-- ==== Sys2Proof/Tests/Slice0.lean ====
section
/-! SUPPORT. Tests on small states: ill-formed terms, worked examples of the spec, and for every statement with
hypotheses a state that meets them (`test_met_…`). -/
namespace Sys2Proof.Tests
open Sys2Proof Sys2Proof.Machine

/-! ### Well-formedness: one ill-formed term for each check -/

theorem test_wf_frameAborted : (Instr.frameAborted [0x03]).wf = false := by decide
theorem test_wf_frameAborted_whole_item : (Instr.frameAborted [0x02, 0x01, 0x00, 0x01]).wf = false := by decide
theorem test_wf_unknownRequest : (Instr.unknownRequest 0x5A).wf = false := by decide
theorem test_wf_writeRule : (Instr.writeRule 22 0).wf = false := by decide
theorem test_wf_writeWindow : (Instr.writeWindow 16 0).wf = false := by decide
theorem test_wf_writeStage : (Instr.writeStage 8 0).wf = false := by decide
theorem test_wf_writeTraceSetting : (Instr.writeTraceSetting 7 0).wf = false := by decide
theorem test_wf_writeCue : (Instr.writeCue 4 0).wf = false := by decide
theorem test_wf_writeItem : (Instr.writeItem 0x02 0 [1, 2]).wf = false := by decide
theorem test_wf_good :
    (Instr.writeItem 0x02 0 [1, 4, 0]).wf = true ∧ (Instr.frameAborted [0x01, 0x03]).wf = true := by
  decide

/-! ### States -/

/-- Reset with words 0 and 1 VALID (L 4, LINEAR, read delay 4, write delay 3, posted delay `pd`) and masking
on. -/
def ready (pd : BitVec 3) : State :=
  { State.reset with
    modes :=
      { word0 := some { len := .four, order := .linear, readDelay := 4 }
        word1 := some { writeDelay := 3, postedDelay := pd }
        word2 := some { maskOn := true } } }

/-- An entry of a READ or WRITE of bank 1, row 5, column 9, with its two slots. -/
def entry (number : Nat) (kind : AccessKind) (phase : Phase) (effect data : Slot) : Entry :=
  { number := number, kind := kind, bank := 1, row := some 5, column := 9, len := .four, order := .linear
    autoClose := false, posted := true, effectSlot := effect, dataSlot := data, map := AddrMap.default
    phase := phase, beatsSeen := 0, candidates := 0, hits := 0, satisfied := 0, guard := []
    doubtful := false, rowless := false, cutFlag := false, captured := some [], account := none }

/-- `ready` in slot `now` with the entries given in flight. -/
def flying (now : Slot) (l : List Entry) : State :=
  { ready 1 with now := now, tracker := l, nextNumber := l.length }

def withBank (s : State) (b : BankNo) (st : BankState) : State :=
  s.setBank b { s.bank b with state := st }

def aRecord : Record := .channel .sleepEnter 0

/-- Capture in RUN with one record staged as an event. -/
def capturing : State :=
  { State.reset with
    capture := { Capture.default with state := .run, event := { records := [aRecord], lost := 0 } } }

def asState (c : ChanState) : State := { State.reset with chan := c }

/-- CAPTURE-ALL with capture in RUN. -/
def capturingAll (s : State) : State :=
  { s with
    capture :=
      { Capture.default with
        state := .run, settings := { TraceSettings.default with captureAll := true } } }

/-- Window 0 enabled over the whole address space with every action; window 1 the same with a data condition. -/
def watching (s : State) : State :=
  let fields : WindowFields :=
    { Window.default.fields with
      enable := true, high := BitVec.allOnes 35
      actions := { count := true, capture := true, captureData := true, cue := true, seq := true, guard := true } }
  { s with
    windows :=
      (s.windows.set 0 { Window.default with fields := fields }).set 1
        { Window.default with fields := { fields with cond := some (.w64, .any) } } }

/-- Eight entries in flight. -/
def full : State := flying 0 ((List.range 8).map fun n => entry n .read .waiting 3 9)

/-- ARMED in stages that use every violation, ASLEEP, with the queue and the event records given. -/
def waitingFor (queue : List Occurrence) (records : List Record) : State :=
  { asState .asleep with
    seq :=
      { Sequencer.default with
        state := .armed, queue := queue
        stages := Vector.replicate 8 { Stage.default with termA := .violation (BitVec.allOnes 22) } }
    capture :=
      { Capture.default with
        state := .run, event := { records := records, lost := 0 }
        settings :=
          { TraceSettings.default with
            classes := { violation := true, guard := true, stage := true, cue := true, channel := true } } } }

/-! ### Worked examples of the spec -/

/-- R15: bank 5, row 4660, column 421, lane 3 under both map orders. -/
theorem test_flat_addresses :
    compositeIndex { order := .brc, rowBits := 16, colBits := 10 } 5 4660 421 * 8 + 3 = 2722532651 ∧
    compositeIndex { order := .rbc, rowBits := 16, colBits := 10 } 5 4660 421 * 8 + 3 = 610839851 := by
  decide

++++++++++

Reproduce the entries above exactly, but only the lines between the line holding "theorem test_wf_frameAborted : (Instr.frameAborted" and the line holding "ready 1 with", inclusive.

theorem test_wf_frameAborted : (Instr.frameAborted [0x03]).wf = false := by decide
theorem test_wf_frameAborted_whole_item : (Instr.frameAborted [0x02, 0x01, 0x00, 0x01]).wf = false := by decide
theorem test_wf_unknownRequest : (Instr.unknownRequest 0x5A).wf = false := by decide
theorem test_wf_writeRule : (Instr.writeRule 22 0).wf = false := by decide
theorem test_wf_writeWindow : (Instr.writeWindow 16 0).wf = false := by decide
theorem test_wf_writeStage : (Instr.writeStage 8 0).wf = false := by decide
theorem test_wf_writeTraceSetting : (Instr.writeTraceSetting 7 0).wf = false := by decide
theorem test_wf_writeCue : (Instr.writeCue 4 0).wf = false := by decide
theorem test_wf_writeItem : (Instr.writeItem 0x02 0 [1, 2]).wf = false := by decide
theorem test_wf_good :
    (Instr.writeItem 0x02 0 [1, 4, 0]).wf = true ∧ (Instr.frameAborted [0x01, 0x03]).wf = true := by
  decide

/-! ### States -/

/-- Reset with words 0 and 1 VALID (L 4, LINEAR, read delay 4, write delay 3, posted delay `pd`) and masking
on. -/
def ready (pd : BitVec 3) : State :=
  { State.reset with
    modes :=
      { word0 := some { len := .four, order := .linear, readDelay := 4 }
        word1 := some { writeDelay := 3, postedDelay := pd }
        word2 := some { maskOn := true } } }

/-- An entry of a READ or WRITE of bank 1, row 5, column 9, with its two slots. -/
def entry (number : Nat) (kind : AccessKind) (phase : Phase) (effect data : Slot) : Entry :=
  { number := number, kind := kind, bank := 1, row := some 5, column := 9, len := .four, order := .linear
    autoClose := false, posted := true, effectSlot := effect, dataSlot := data, map := AddrMap.default
    phase := phase, beatsSeen := 0, candidates := 0, hits := 0, satisfied := 0, guard := []
    doubtful := false, rowless := false, cutFlag := false, captured := some [], account := none }

/-- `ready` in slot `now` with the entries given in flight. -/
def flying (now : Slot) (l : List Entry) : State :=
  { ready 1 with now := now, tracker := l, nextNumber := l.length }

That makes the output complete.